TASK PROMPT — When you reach the line in the data below that contains "raw := posAdd x.raw", please start repeating lines exactly, and stop after the line that contains "base := u.base, adv", repeating nothing else.

[Saved data entries]
-- ==== Sys2Proof/Machine/Position.lean ====
section
/-! DEFINITION. Position sources: edges, index edges, serial frames, stalls and lost remotes; ENC_CONFIG, ENC_QUERY, ENC_PRESET and
QUIRE_BIND (02_position.md). -/

namespace Sys2Proof.Machine

/-! ### Holding, faults, reversals (R54 to R56, R70, R71) -/

/-- The tracked position stops where it is. -/
def holdTracked (s : State) (n : Fin 16) : State :=
  let t := s.trackedNow n
  s.modSrc n fun x => { x with tracked := t }

/-- Set sticky bits of ENC_EVENT. -/
def encEvent (s : State) (n : Fin 16) (m : Nat) : State :=
  s.modSrc n fun x => { x with cnt := { x.cnt with event := x.cnt.event ||| BitVec.ofNat 6 m } }

/-- POS_ENC_FAULT (R72, R73). -/
def encFaultEvent (s : State) (n : Fin 16) (sev cause : Nat) : State :=
  let x := s.source n
  raise s evEncFault kSource n.1 sev ([BitVec.ofNat 8 cause, BitVec.ofNat 8 x.st.code] ++ zeros 6 ++ posQ x.raw)

/-- The source enters FAULT, and every quire bound to it gets a STOP (R70, R71). -/
def sourceFault (s : State) (n : Fin 16) (cause : Nat) : State :=
  let s1 := (holdTracked s n).modSrc n fun x => { x with st := .fault, cause := cause }
  let s2 := encFaultEvent (encEvent s1 n 4) n 3 cause
  (s2.boundTo n).foldl (fun t q => stopQuire t q 14) s2

/-- A fault of a source: nothing in DISABLED and FAULT (R71). -/
def faultNow (s : State) (n : Fin 16) (cause : Nat) : State :=
  match (s.source n).st with
  | .disabled | .fault => s
  | .acquiring | .tracking | .held | .reversed | .stalled => sourceFault s n cause

/-- An advancing edge at measured time `t` (R53, R54, R57, R58, R59): clocked quires of a source that was REVERSED resume (R55). -/
def advanceSrc (s : State) (n : Fin 16) (t adv : Nat) : State :=
  let was := (s.source n).st
  let s1 := (holdTracked s n).modSrc n fun x =>
    let y := x.advanceEdge t x.raw
    { y with st := .tracking, adv := adv, pubEdge := true, tracked := if 0 < x.sign * posDiff x.raw x.tracked then x.raw else x.tracked }
  if was = .reversed then (s1.boundTo n).foldl quireResumes s1 else s1

/-- A reversal (R55, R56). -/
def reverseSrc (s : State) (n : Fin 16) (t : Nat) : State :=
  let s0 := holdTracked s n
  let x := s0.source n
  let s1 := raise (encEvent s0 n 1) evReversal kSource n.1 1 (posQ x.mark ++ posQ x.raw)
  let s2 :=
    if x.cfg.bi then
      ((s1.boundTo n).foldl holdNext s1).modSrc n fun y =>
        { y with st := .tracking, trackDir := !y.trackDir, mark := y.raw, tracked := y.raw, edges := [(t, t, y.raw)], speed := 0,
                 base := some (y.raw, t), adv := 0 }
    else s1.modSrc n fun y => { y with st := .reversed }
  (s2.boundTo n).foldl quireReversed s2

/-- The raw position has changed at measured time `t`: the table of R71. -/
def srcMoved (s : State) (n : Fin 16) (t : Nat) : State :=
  let x := s.source n
  match x.st with
  | .disabled | .acquiring | .fault => s
  | .tracking | .held | .reversed | .stalled =>
    let ahead := x.sign * posDiff x.raw x.mark
    let serial := x.cfg.mode = .ssi ∨ x.cfg.mode = .bissC
    if 0 < ahead then advanceSrc s n t (if serial then ahead.toNat / 256 else 0)
    else if ahead = 0 then
      (holdTracked s n).modSrc n fun y =>
        if y.st = .held then { y with st := .tracking, base := none } else if serial then { y with adv := 0 } else y
    else if -ahead ≤ 256 * x.cfg.hyst then
      if x.st = .reversed then s else (holdTracked s n).modSrc n fun y => { y with st := .held }
    else if x.st = .reversed then s
    else reverseSrc s n t

/-! ### Incremental inputs (R43 to R45, R60) -/

/-- How long after its stamp an accepted change acts, in phases: 40 ns, and 260 ns more under FILTERED (R60). Log entry 24: DEDUCED. -/
def SrcCfg.actsAfter (c : SrcCfg) : Nat := if c.filtered then 1200 else 160

/-- The glitch time in phases: 2, 4, 6 or 8 ns (R43). -/
def SrcCfg.glitchPh (c : SrcCfg) : Nat := 8 * (c.glitch + 1)

/-- A pulse shorter than the glitch time is counted, if a sample showed it (R43). -/
def countGlitch (s : State) (n : Fin 16) (held : Nat) : State :=
  if held = 0 then s else s.modSrc n fun x => { x with cnt := { x.cnt with glitch := satAdd 8 x.cnt.glitch 1 } }

/-- A count: the raw position, the movement direction and the index residue (R44, R61). -/
def Source.count (x : Source) (down : Bool) : Source :=
  let d : Int := if down then -1 else 1
  { x with
    raw := posAdd x.raw (256 * d), moveDir := down,
    residue := if x.cfg.indexPeriod = 0 then 0 else (((x.residue : Int) + d) % x.cfg.indexPeriod).toNat,
    undo := some { raw := x.raw, mark := x.mark, tracked := x.tracked, residue := x.residue, edges := x.edges, speed := x.speed,
                   base := x.base, adv := x.adv, st := x.st, trackDir := x.trackDir, moveDir := x.moveDir } }

/-- The last count is taken back (R44). Log entry 25: DEDUCED. -/
def Source.takeBack (x : Source) : Source :=
  match x.undo with
  | none => x
  | some u => { x with raw := u.raw, mark := u.mark, tracked := u.tracked, residue := u.residue, edges := u.edges, speed := u.speed,
                       base := u.base, adv := u.adv, st := u.st, trackDir := u.trackDir, moveDir := u.moveDir, undo := none }

/-- The new level decreases the position: A leading B increases it, INVERT swaps the directions (R44). -/
def Source.downBy (x : Source) (ch : Chan) (level : Bool) : Bool :=
  let up := match ch with
    | .a => level != x.levelB
    | .b => level == x.levelA
  up == x.cfg.invert

/-- The stamps lie less than 2 ns apart (R44). -/
def closeBy (stamp : Nat) : Option Nat → Bool
  | some t => decide (stamp < t + 8) && decide (t < stamp + 8)
  | none => false

/-- An accepted change of A or B; one that clashes with a change of the other input is not counted (R44). Log entry 24: DEDUCED.
Log entry 25: DEDUCED. -/
def acceptEdge (s : State) (n : Fin 16) (ch : Chan) (level : Bool) (stamp : Nat) (clash : Bool) : State :=
  let x := s.source n
  let other := match ch with
    | .a => x.lastB
    | .b => x.lastA
  let setLevel := fun (y : Source) => match ch with
    | .a => { y with levelA := level, lastA := some stamp }
    | .b => { y with levelB := level, lastB := some stamp }
  let at_ := s.advanceTo (stamp + x.cfg.actsAfter)
  if clash then faultNow (at_.modSrc n setLevel) n 5
  else if closeBy stamp other then faultNow (at_.modSrc n fun y => setLevel y.takeBack) n 5
  else
    -- interpolation up to now is kept before the count changes what it runs from
    let h := holdTracked at_ n
    srcMoved (h.modSrc n fun y => setLevel (y.count (x.downBy ch level))) n stamp

/-- A change of A or B that showed at `stamp` and held for `held` phases. Log entry 24: DEDUCED. -/
def encoderEdge (n : Fin 4) (ch : Chan) (level : Bool) (stamp held : Nat) (clash : Bool) (s : State) : State :=
  let i : Fin 16 := finOf 16 (by decide) n.1
  let x := s.source i
  let cur := match ch with
    | .a => x.levelA
    | .b => x.levelB
  if cur = level then s
  else if x.cfg.mode ≠ .incremental then
    s.modSrc i fun y => match ch with
      | .a => { y with levelA := level }
      | .b => { y with levelB := level }
  else if held < x.cfg.glitchPh then countGlitch s i held
  else acceptEdge s i ch level stamp clash

/-! ### Index (R45, R61 to R63) -/

/-- The residue counter of a position (R61). -/
def residueOf (c : SrcCfg) (raw : Pos) : Nat :=
  if c.indexPeriod = 0 then 0 else ((raw.toInt / 256 - c.indexPhase) % c.indexPeriod).toNat

/-- The effect of ENC_PRESET on a source (R77, R71). Log entry 25: DEDUCED. Log entry 26: DEDUCED. -/
def Source.preset (x : Source) (pos : Pos) : Source :=
  let y := x.shift (posDiff pos x.mark)
  let serial := x.cfg.mode = .ssi ∨ x.cfg.mode = .bissC
  { y with
    raw := pos, mark := pos, tracked := pos, misplaceRun := 0, cnt := { y.cnt with corrSum := 0 }, residue := residueOf x.cfg pos,
    presetPend := none, undo := none, presetNext := if serial then some pos else none,
    st := if x.st = .fault then (if serial then .acquiring else .tracking) else if x.st = .held then .tracking else x.st,
    cause := if x.st = .fault then 0 else x.cause,
    base := if x.st = .fault ∨ x.st = .held then none else y.base }

/-- A preset is applied. -/
def applyPreset (s : State) (n : Fin 16) (pos : Pos) : State := s.modSrc n fun x => x.preset pos

/-- d of an index edge: the residue mapped around 0 (R61). -/
def Source.indexError (x : Source) : Int :=
  if x.residue ≤ x.cfg.indexPeriod / 2 then (x.residue : Int) else (x.residue : Int) - x.cfg.indexPeriod

/-- The index check (R61 to R63). -/
def indexCheck (s : State) (n : Fin 16) : State :=
  let x := s.source n
  let d := x.indexError
  let s1 := s.modSrc n fun y => { y with cnt := { y.cnt with indexLast := d } }
  if d.natAbs ≤ x.cfg.indexTol then
    let s2 := s1.modSrc n fun y => { y with misplaceRun := 0 }
    if d = 0 then s2
    else
      (encEvent (holdTracked s2 n) n 16).modSrc n fun y =>
        let z := y.shift (-(256 * d))
        { z with raw := posAdd y.raw (-(256 * d)), mark := posAdd y.mark (-(256 * d)), residue := 0, undo := none,
                 tracked := if y.st ≠ .fault ∧ d < 0 then posAdd y.tracked (-(256 * d)) else y.tracked,
                 cnt := { y.cnt with corrected := satAdd 16 y.cnt.corrected 1,
                                     corrSum := clampI (-2147483648) 2147483647 (y.cnt.corrSum - d) } }
  else
    let s2 := (encEvent s1 n 2).modSrc n fun y =>
      { y with misplaceRun := min (y.misplaceRun + 1) 3, cnt := { y.cnt with misplaced := satAdd 16 y.cnt.misplaced 1 } }
    let y := s2.source n
    let s3 := raise s2 evIndexMisplaced kSource n.1 2 (leI 4 d ++ [BitVec.ofNat 8 y.misplaceRun] ++ zeros 3 ++ posQ y.raw)
    if 3 ≤ y.misplaceRun then faultNow s3 n 7 else s3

TASK SOLUTION —
    raw := posAdd x.raw (256 * d), moveDir := down,
    residue := if x.cfg.indexPeriod = 0 then 0 else (((x.residue : Int) + d) % x.cfg.indexPeriod).toNat,
    undo := some { raw := x.raw, mark := x.mark, tracked := x.tracked, residue := x.residue, edges := x.edges, speed := x.speed,
                   base := x.base, adv := x.adv, st := x.st, trackDir := x.trackDir, moveDir := x.moveDir } }

/-- The last count is taken back (R44). Log entry 25: DEDUCED. -/
def Source.takeBack (x : Source) : Source :=
  match x.undo with
  | none => x
  | some u => { x with raw := u.raw, mark := u.mark, tracked := u.tracked, residue := u.residue, edges := u.edges, speed := u.speed,
                       base := u.base, adv := u.adv, st := u.st, trackDir := u.trackDir, moveDir := u.moveDir, undo := none }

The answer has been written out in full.